No doubt to David Wilkerson what happened was a miracle. And
to Nicky, his assailant, it was a wonder that caused him to give his
life to Jesus!

The Wicked One Touches Him Not

First John 5:18 gives us key information about staying in the light,
in that place of protection. It says: “We know that whosoever is
born of God sinneth not; but he that is begotten of God keepeth
himself, and that wicked one toucheth him not.”
No, he’s not talking about human perfection. He’s talking about
keeping ourselves in the love walk, keeping ourselves in the light.

If you do sin, don’t run from God, run to Him. Confess that sin
immediately. Get right back in the light. Nobody can lay hands on
you and just pray over you to get this done. You have to keep
yourself in the love of God. You have to keep yourself over in the
area of repentance. No one else can turn that light on for you. No
one else can say for you, “Let there be light.” You have to keep
yourself in it.

As you obey the commandment to love your Father and your


neighbor, remember also to build yourself up in the fact that you
are born of Love, and He loves you. Lay hold of the confession of
the Apostle Paul in Ephesians 3:16 that the Holy Spirit will
strengthen you in your inner man. Confess that you will be
“rooted and grounded in love” and made “able to comprehend
with all saints what is the breadth, and length, and depth, and
height; and to know the love of Christ, which passeth knowledge,
that ye might be filled with all the fulness of God” (verses 17-19).

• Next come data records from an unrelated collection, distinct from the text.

-- ==== Sys2Proof/Machine/Ops.lean ====
section
/-! DEFINITION. The operations shared by the blocks: raising notices and faults, asking and beginning retained writes,
beginning a transmission, reports to the sequencer, what is sensed in which part state, and the access to the records
kept per column, channel and zone. -/

namespace Sys2Proof.Machine

/-! ## The shape of a meaning -/

/-- What a meaning answers: the next state. -/
abbrev Step := Host.Outcome State Fault Refusal

/-- A command acts on a part that has power; without it nothing is received and nothing sensed (R202, log entry 32). -/
def whenPowered (f : State → State) (s : State) : Step := .next (if s.part.powered then f s else s)

/-! ## One block at a time -/

def onPart (f : Part → Part) (s : State) : State := { s with part := f s.part }
def onPins (f : Pins → Pins) (s : State) : State := { s with pins := f s.pins }
def onCfg (f : ConfigRec → ConfigRec) (s : State) : State := { s with cfg := f s.cfg }
def onLnk (f : Lnk → Lnk) (s : State) : State := { s with lnk := f s.lnk }
def onSeq (f : Seq → Seq) (s : State) : State := { s with seq := f s.seq }
def onWpc (f : Wpc → Wpc) (s : State) : State := { s with wpc := f s.wpc }
def onSfu (f : Sfu → Sfu) (s : State) : State := { s with sfu := f s.sfu }
def onRge (f : Rge → Rge) (s : State) : State := { s with rge := f s.rge }
def onDsu (f : Dsu → Dsu) (s : State) : State := { s with dsu := f s.dsu }
def onHtc (f : Htc → Htc) (s : State) : State := { s with htc := f s.htc }
def onCzs (f : Czs → Czs) (s : State) : State := { s with czs := f s.czs }
def onDdu (f : Ddu → Ddu) (s : State) : State := { s with ddu := f s.ddu }
def onRst (f : Rst → Rst) (s : State) : State := { s with rst := f s.rst }
def onTies (f : Ties → Ties) (s : State) : State := { s with ties := f s.ties }
def onReports (f : List Report → List Report) (s : State) : State := { s with reports := f s.reports }

/-! ## One value per channel and per zone -/

def perChannelGet {α : Type} (p : PerChannel α) : Channel → α
  | .d1 => p.d1
  | .d2 => p.d2
  | .d3 => p.d3

def perChannelSet {α : Type} (p : PerChannel α) (ch : Channel) (v : α) : PerChannel α :=
  match ch with
  | .d1 => { p with d1 := v }
  | .d2 => { p with d2 := v }
  | .d3 => { p with d3 := v }

def perZoneGet {α : Type} (p : PerZone α) : Zone → α
  | .z1 => p.z1
  | .z2 => p.z2
  | .z3 => p.z3
  | .z4 => p.z4

def perZoneSet {α : Type} (p : PerZone α) (z : Zone) (v : α) : PerZone α :=
  match z with
  | .z1 => { p with z1 := v }
  | .z2 => { p with z2 := v }
  | .z3 => { p with z3 := v }
  | .z4 => { p with z4 := v }

/-! ## Notices (R187) -/

/-- The code of a notice's kind (Table 51). -/
def noticeCode : Content → Nat
  | .ready .. => 1
  | .wake .. => 2
  | .door .. => 3
  | .phaseBegin .. => 4
  | .phaseEnd .. => 5
  | .holdReached .. => 6
  | .programEnd .. => 7
  | .waterWait .. => 8
  | .heatTimeout .. => 9
  | .tempWarn .. => 10
  | .armStall .. => 11
  | .columnSwitch .. => 12
  | .breakthrough .. => 13
  | .regenDone .. => 14
  | .saltLow .. => 15
  | .doseDone .. => 16
  | .underdose .. => 17
  | .reservoirLow .. => 18
  | .dryStage .. => 19
  | .shutdownDone .. => 20
  | .linkRecovered .. => 21
  | .fault .. => 22

/-- Enter an event in the notice set: in place of the pending notice of its kind, with the repeat count raised and
stopping at 255, else at the tail (R187). -/
def enterNotice (c : Content) (stamp : Word) : List Notice → List Notice
  | [] => [⟨c, stamp, 0⟩]
  | n :: rest =>
    if noticeCode n.content = noticeCode c then ⟨c, stamp, min 255 (n.repeats + 1)⟩ :: rest
    else n :: enterNotice c stamp rest

/-- A kind is enabled by its mask bit; FAULT cannot be masked (R189, R190). -/
def noticeEnabled (mask : BitVec 22) (code : Nat) : Bool :=
  code == 22 || mask.getLsbD (code - 1)

/-- A block raises an event (R187). -/
def raiseNotice (c : Content) (s : State) : State :=
  if noticeEnabled s.lnk.mask (noticeCode c) then
    onLnk (fun l => { l with notices := enterNotice c l.stamp l.notices }) s
  else s

/-! ## Retained writes (R201) -/

/-- Ask a write of a record: it joins the tail of the list unless it stands in it (R201). -/
def askRecord (id : RecordId) (r : Rst) : Rst :=
  if id ∈ r.pendingWrites then r else { r with pendingWrites := r.pendingWrites ++ [id] }

def askWrite (id : RecordId) (s : State) : State := onRst (fun r => askRecord id r) s

/-- Ask a write of all four records (R198, R199, R202): configuration, fault history, column records, reservoir records. R202
gives this order for the power-fail warning; that a shutdown asks in the same one is the model's (DESIGN CHOICE, log entry 67).
-/
def askAllWrites (s : State) : State :=
  askWrite .reservoirs (askWrite .columns (askWrite .faults (askWrite .config s)))

/-- The contents of a record as its owner holds them now (Table 58). -/
def captureRecord (s : State) : RecordId → Captured
  | .config => .config s.cfg
  | .faults => .faults s.rst.history
  | .columns =>
    .columns ⟨s.sfu.colA, s.sfu.colB, s.sfu.colC, s.sfu.service, s.sfu.ready, s.sfu.regenQ, s.rge.column, s.sfu.retired,
      s.sfu.faulted⟩
  | .reservoirs =>
    .reservoirs ⟨⟨s.dsu.r1.level, s.dsu.r2.level, s.dsu.r3.level⟩, ⟨s.dsu.r1.empty, s.dsu.r2.empty, s.dsu.r3.empty⟩⟩

/-- Begin the next write when none is in progress (R201). -/
def beginWrite (s : State) : State :=
  match s.rst.writing, s.rst.pendingWrites with
  | none, id :: rest => onRst (fun r => { r with pendingWrites := rest, writing := some (captureRecord s id) }) s
  | _, _ => s

/-! ## Faults (R190, R204) -/

/-- Append an entry to the fault history, whose oldest entry goes when it holds 16 (R204). -/
def appendHistory (e : FaultEntry) (h : List FaultEntry) : List FaultEntry :=
  if Config.historySize ≤ h.length then h.tail ++ [e] else h ++ [e]

/-- A program runs (R190): the sequencer is in none of IDLE, ENDED and FAULTED. -/
def programRuns (s : State) : Bool :=
  match s.seq.state with
  | .idle | .ended | .faulted => false
  | .running | .holding | .suspended | .waitWater | .ending => true

/-- The phase index that a fault entry carries; 255 when no program runs (R190). -/
def faultPhase (s : State) : Nat := if programRuns s then s.seq.idx else 255

/-- The fault entry of a raise (R190). -/
def faultEntry (code : FaultCode) (d1 d2 : Detail) (s : State) : FaultEntry :=
  ⟨code, s.lnk.stamp, faultPhase s, d1, d2⟩

/-- What LNK does with a fault entry: the history with its write, the FAULT notice, the latest fault (R190, R204). -/
def enterFault (e : FaultEntry) (s : State) : State :=
  let s := askWrite .faults (onRst (fun r => { r with history := appendHistory e r.history }) s)
  let s := raiseNotice (.fault e) s
  onLnk (fun l => { l with latest := some e }) s

/-- A block raises a fault. -/
def raiseFault (code : FaultCode) (d1 d2 : Detail) (s : State) : State :=
  enterFault (faultEntry code d1 d2 s) s

/-! ## Reports to the sequencer (log entry 8) -/

def report (r : Report) (s : State) : State := onReports (fun l => l ++ [r]) s

/-! ## The transmit line (R179) -/

/-- The link state lets notices be sent (R179, R181). -/
def linkSends (s : State) : Bool :=
  match s.lnk.state with
  | .up | .degraded => true
  | .down | .lost => false

/-- Begin the next frame when the line is free: the reply, the BUSY answer, the head of the notice set (R179, R188). -/
def beginTransmit (s : State) : State :=
  match s.lnk.tx with
  | some _ => s
  | none =>
    match s.lnk.awaiting, s.lnk.busy with
    | some a, _ => onLnk (fun l => { l with tx := some (.reply a) }) s
    | none, some b => onLnk (fun l => { l with tx := some (.busy b) }) s
    | none, none =>
      match s.lnk.notices with
      | [] => s
      | n :: rest =>
        if linkSends s then onLnk (fun l => { l with tx := some (.notice n), notices := rest }) s else s

/-- The end of every step: the retained store and the transmitter take up their next work (log entry 9). -/
def finish (s : State) : State := beginTransmit (beginWrite s)

/-! ## What is sensed (R193, R196, R198) -/

/-- The part state in which the machine's inputs are sensed. -/
def senses (s : State) : Bool :=
  match s.part.state with
  | .starting | .ready | .shuttingDown => true
  | .down | .standby | .shut => false

/-- The door, the salt lid and the caps are sensed in STANDBY too (R196). -/
def sensesOutside (s : State) : Bool := senses s || s.part.state == .standby

/-- Columns are handed to the engine (R80). -/
def handsOver (s : State) : Bool := s.part.state == .starting || s.part.state == .ready

/-- The silence timer counts (R182). -/
def silenceCounts (s : State) : Bool := linkSends s && senses s

/-! ## Columns -/

/-- The record of a column; a column without record reads as an empty one. -/
def columnRec (f : Sfu) : Column → ColRec
  | .a => f.colA
  | .b => f.colB
  | .c => f.colC.getD {}

/-- Write the record of a column; column C only while it has one (R54). -/
def setColumnRec (f : Sfu) (col : Column) (r : ColRec) : Sfu :=
  match col with
  | .a => { f with colA := r }
  | .b => { f with colB := r }
  | .c => { f with colC := f.colC.map fun _ => r }

/-- Column C exists while three columns are fitted (R54). -/
def columnFitted (s : State) : Column → Bool
  | .a | .b => true
  | .c => s.cfg.fitted == 3

/-- Remove a column from a queue or set; what stands behind it closes up. -/
def dropColumn (col : Column) (l : List Column) : List Column := l.filter fun x => x != col

/-- The state of a column, which names its place (R55, Table 16). -/
def columnState (s : State) (col : Column) : ColState :=
  if s.sfu.service = some col then .service
  else if col ∈ s.sfu.ready then .ready
  else if col ∈ s.sfu.regenQ then .waiting
  else if s.rge.column = some col then .regenerating
  else if col ∈ s.sfu.retired then .retired
  else .faulted

/-- The nominal capacity in nmol (Table 49: the parameter is in mmol). -/
def nominalCapacity (s : State) : Nat := s.cfg.nominal * 1000000

/-! ## Channels -/

def reservoirOf (d : Dsu) : Channel → Reservoir
  | .d1 => d.r1
  | .d2 => d.r2
  | .d3 => d.r3

def setReservoir (d : Dsu) (ch : Channel) (r : Reservoir) : Dsu :=
  match ch with
  | .d1 => { d with r1 := r }
  | .d2 => { d with r2 := r }
  | .d3 => { d with r3 := r }

/-! ## The sequencer's current phase -/

/-- The kind of a phase as notices name it. -/
def phaseKind : Phase → PhaseKind
  | .wash k _ => .wash k
  | .dry .. => .dry

/-- The record of a slot. -/
def phaseAt (q : Seq) (i : Nat) : Option Phase := (q.table[i]?).join

/-- The record of the current phase; the manual edits no slot at or below the current index (R4). -/
def currentPhase (s : State) : Option Phase := phaseAt s.seq s.seq.idx

/-- The wash fields of the current phase, if it has them. -/
def currentWash (s : State) : Option WashRecord :=
  match currentPhase s with
  | some (.wash _ r) => some r
  | _ => none

/-- Sequencer RUNNING in a sub-stage. -/
def runningIn (s : State) (st : SubStage) : Bool := s.seq.state == .running && s.seq.sub == st

end Sys2Proof.Machine
end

This is intimate, working knowledge of the very words Love


Himself has said. We can put those words into our mouths
knowing Jesus as the High Priest over them will see that they
come to pass. This is the power that has been restored to the
born-again man. And when that power, when that Light, is
working in the place and at the level it's supposed to be, when we
lay hands on the sick, they'll recover. When we lay hands on the
dead, they'll rise up.

The devil cannot stand against believers who walk in the Light like
that. He can’t touch us in that armor. He has only one assignment
in the presence of that Light—he must flee. The armor of Light
drives him out wherever we go.
That’s his destiny.

And clothed in the armor of Light, we are the enforcers.